# Dwarf hairgrass from Petco?



## MameJenny (Jun 11, 2012)

When I got some wisteria from Petco the other day, I noticed that they had some dwarf hairgrass in little plastic bags on the shelves. Each bag cost about $6 and had several small clumps of hairgrass in some sort of plant gel. They looked pretty healthy, and were short with no seed-like tops...which, I believe, means they were grown in water? 

Has anyone bought these? Did they survive and grow well?


----------



## Canis (Apr 15, 2013)

I got them for my 3g NPT, and within three months it covered the entire bottom of the tank. As long as you have good lighting and a good substrate, it should do fine.


----------



## lilnaugrim (Mar 27, 2013)

Yeah, I've bought them before. Hairgrass are heavy root feeders so if you have a soil based tank they will do very well in that, otherwise you'll have to add root tabs to keep them growing. They are moderate growers so don't expect them to carpet your tank overnight of course but in a few months with the right nutrients and light they will be just fine! What kind of light do you have?


----------



## MameJenny (Jun 11, 2012)

Thanks! I have organic soil and gravel substrate, so I think it should be fine for hairgrass. I grew hairgrass in this tank once before, but got discouraged and removed it when 90% of it turned into mush...but I've read now that it does that sometimes when it's getting used to being grown in water. Is that true?

My light is a 13w 50/50 compact fluorescent. The tank is a 3 gallon and about 8" tall. I may get a better light for the tank at some point.
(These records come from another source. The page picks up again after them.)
/-- Settles O41: each register by its window of the read map, and the unmapped ranges by lying between the windows. -/
theorem readMapIsAsTabulated : Obligations.ReadMapIsAsTabulated := by
  intro s
  simp only [readByte]
  refine ⟨fun i => ?tx, ?rx, ?vf, readWith_status _ s, readWith_crcOut _ s, ?dirL, ?dirR, ?spdL, ?spdR, ?rawL, ?rawR,
    ?tckL, ?tckR, fun a ha => ?unmapped⟩
  case tx =>
    have htx := readWith_vector blockParams (s := s) (base := 0x00) (v := s.tx) (by simp [readMap]) (by decide) i
    rwa [Nat.zero_add] at htx
  case rx | vf => exact readWith_vector _ (by simp [readMap]) (by decide)
  case dirL | dirR => exact readWith_byte _ (by simp [readMap])
  case spdL | spdR | rawL | rawR => exact readWith_register16 _ (by simp [readMap]) rfl
  case tckL | tckR => exact readWith_register32 _ (by simp [readMap]) rfl rfl rfl
  case unmapped =>
    refine readWith_unmapped _ ?_
    simp only [readMap, List.forall_mem_cons, Vector.length_toList, leBytes_length, List.length_singleton,
      List.not_mem_nil, IsEmpty.forall_iff, implies_true, and_true]
    omega

/-- Settles O9: taking the action from the port leaves what the address reads. -/
theorem readChangesOnlyTheObservation : Obligations.ReadChangesOnlyTheObservation := by
  intro s a rest hport
  rw [step_cons hport, perform, hostRead, readWith_withPort]
  rfl

/-- Settles O35. -/
theorem tickCounterByteOrder : Obligations.TickCounterByteOrder :=
  ⟨fun b0 b1 => ⟨(raw16_toNat true b0 b1).trans (Nat.add_comm ..), raw16_toNat false b0 b1⟩,
    fun _ _ => ⟨rfl, rfl⟩, rfl⟩

end Sys2Proof.Machine
end

section
/-! SUPPORT. Command words field by field (spec/30_encoding.md R71 to R76): the fields of a word as numbers, the row
of each command as a condition on the fields, and decoder and encoder by that condition. -/

namespace Sys2Proof

/-! ### The fields as numbers -/

section
variable (w : Word)

/-- The opcode is bits 7..0 (R71). -/
theorem opField_toNat : (opField w).toNat = w.toNat % 2 ^ 8 := by
  rw [opField, BitVec.extractLsb'_toNat, Nat.shiftRight_zero]

/-- The first operand byte is bits 15..8 (R71). -/
theorem byteField_toNat : (byteField w).toNat = w.toNat / 2 ^ 8 % 2 ^ 8 := by
  rw [byteField, BitVec.extractLsb'_toNat, Nat.shiftRight_eq_div_pow]

/-- The right speed is bits 23..16 (R71). -/
theorem rsField_toNat : (rsField w).toNat = w.toNat / 2 ^ 16 % 2 ^ 8 := by
  rw [rsField, BitVec.extractLsb'_toNat, Nat.shiftRight_eq_div_pow]

/-- The RX index is bits 20..16 (R71). -/
theorem idxField_toNat : (idxField w).toNat = w.toNat / 2 ^ 16 % 2 ^ 5 := by
  rw [idxField, BitVec.extractLsb'_toNat, Nat.shiftRight_eq_div_pow]

/-- The left direction is bit 24 (R71). -/
theorem ldField_toNat : (ldField w).toNat = w.toNat / 2 ^ 24 % 2 :=
  Nat.toNat_testBit w.toNat 24

/-- The right direction is bit 25 (R71). -/
theorem rdField_toNat : (rdField w).toNat = w.toNat / 2 ^ 25 % 2 :=
  Nat.toNat_testBit w.toNat 25
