-- ==== Sys2Proof/Word.lean ====
section
/-! DEFINITION. The words of the VK524: the store's 16-bit words, bytes, word addresses and 5-unit codes
(spec/00 CONVENTIONS). -/

namespace Sys2Proof

/-- A store word: 16 bits, bit 0 least significant (spec/00). -/
abbrev Word := BitVec 16

/-- One byte of a store word; in text the low byte comes first (spec/00). -/
abbrev Byte := BitVec 8

/-- A word address of the store, 0..262143 (SA17..SA0, spec/00 Table 0-3). -/
abbrev Addr := BitVec 18

/-- A 5-unit line code as received, 0..31 (spec/00 Table 0-2). -/
abbrev Code := BitVec 5

/-- A line number, 0..23 (spec/00). -/
abbrev LineNo := Fin 24

/-- A delivery number, 0..255 (R105). -/
abbrev DeliveryNo := Fin 256

/-- A transit index, 0..127 (R101). -/
abbrev TransitNo := Fin 128

/-- A station index, 0..63 (R85). -/
abbrev StationNo := Fin 64

/-- The byte enables of a processor or store write, PBE1 (high byte) and PBE0 (low byte). -/
structure ByteEnables where
  hi : Bool
  lo : Bool
deriving DecidableEq, Repr

/-- Both byte enables asserted: what a snooped write needs to be taken (R4). -/
abbrev ByteEnables.both : ByteEnables := ⟨true, true⟩

end Sys2Proof
end

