-- ==== Sys2Proof/Certificates/Slice0/Obligations.lean ====
section
/-! DEFINITION. The statements for the provers. Most say what one command answers: the next state is written out as the
state before with the fields it changes, so the equation is the command's result and its frame at once. `eventEnd` is
what ends every event (the Store Port starts a cycle on a free bus, ATTN follows); `SamePart E t` says that `t` is `E` but
for the Store Port and the Report Unit. -/

open Sys2Proof Sys2Proof.Machine

/-! ## The machine -/

/-- A step with a command at the front of the queue is that command's meaning on the state with the queue's rest. -/
def Obligations.StepRunsFrontCommand : Prop :=
  ∀ (s : State) (c : Instr) (rest : List Instr), s.pending = c :: rest → step s = exec c { s with pending := rest }

/-- The state after reset satisfies the invariant. -/
def Obligations.ResetSound : Prop := Sound State.reset

/-- Every step keeps the invariant, from every state that satisfies it. -/
def Obligations.StepKeepsSound : Prop := ∀ s t : State, Sound s → step s = .next t → Sound t

/-- A command changes the store only as the write of the store cycle in progress: at its completion, or (the model's free
value, log 10) at the reset that ends it. Every other word keeps what it held. -/
def Obligations.StoreChangesOnlyByCycle : Prop :=
  ∀ (c : Instr) (s t : State), exec c s = .next t →
    t.store = s.store ∨
      ∃ (cy : Cycle) (w : WriteData), s.port.cycle = some cy ∧ cy.access.write = some w ∧
        t.store = s.store.write cy.access.addr w ∧
        ∀ a : Addr, a ≠ cy.access.addr → t.store.readWord a = s.store.readWord a

/-- The held setup values change only at the validation event of a setup or at the deassertion of reset, the control-page
base only at the latter, and the active station table only there or at an accepted commit, when it takes the whole
shadow. -/
def Obligations.ConfigurationKept : Prop :=
  (∀ (c : Instr) (s t : State), exec c s = .next t →
     (t.office.held = s.office.held ∨ (c = .setupReadCompletion ∧ s.office.state = .setupRead) ∨
       ∃ p h, c = .resetDeasserted p h) ∧
     (t.path.straps = s.path.straps ∨ ∃ p h, c = .resetDeasserted p h)) ∧
  (∀ (c : Instr) (s t : State), exec c s = .next t →
     t.router.active = s.router.active ∨
       (running s = true ∧ commitFailure s.router.shadow = none ∧ t.router.active = s.router.shadow) ∨
       ∃ p h, c = .resetDeasserted p h)

/-! ## Reset -/

/-- The assertion of reset: the Store Port as R18 says, a processor access still waited for, the word under the ended
cycle old or new. -/
def Obligations.ResetAsserted : Prop :=
  ∀ s : State, s.resetIn = false →
    ∃ t, exec .resetAsserted s = .next t ∧ t.resetIn = true ∧ t.port = StorePort.reset ∧
      t.office.state = .dormant ∧ t.office.setupLock = false ∧ t.report.attn = false ∧ pwait t = pwait s ∧
      t.walker = ChainWalker.reset ∧ t.du.rewrites = [] ∧ t.report.records = [] ∧ t.report.offers = [] ∧
      t.du.entries = s.du.entries ∧ t.router = s.router ∧ t.pins = s.pins ∧ t.inputs = s.inputs ∧ t.pending = s.pending ∧
      (t.store = s.store ∨ ∃ (cy : Cycle) (w : WriteData), s.port.cycle = some cy ∧ cy.access.write = some w ∧
        t.store = s.store.write cy.access.addr w)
Would the 13w be good enough for hairgrass?


----------



## lilnaugrim (Mar 27, 2013)

Yep, that's called melting although sometimes the plant completely dies if it came from parameters that are much different than your parameters.

As for the light, wattage isn't what grows the plants it's about the Kelvin rating. Kelvin rating is the color temp of the bulb, you want to look for 6,500K also sold as Daylighting although anything 5,000K and up is Daylights so make sure you find on the box what the exact kelvin rating is.


----------



## merrycat (Mar 29, 2014)

Is hair grass similar to pygmy chain swords? Do they stay relatively short?


----------



## lilnaugrim (Mar 27, 2013)

merrycat said:


> Is hair grass similar to pygmy chain swords? Do they stay relatively short?


Pygmy Chains get a little bit bigger I believe, Dwarf Hairgrass stays short mostly, around 5 inches or less depending on your lighting situation. There is Giant Hairgrass that of course gets much bigger.


----------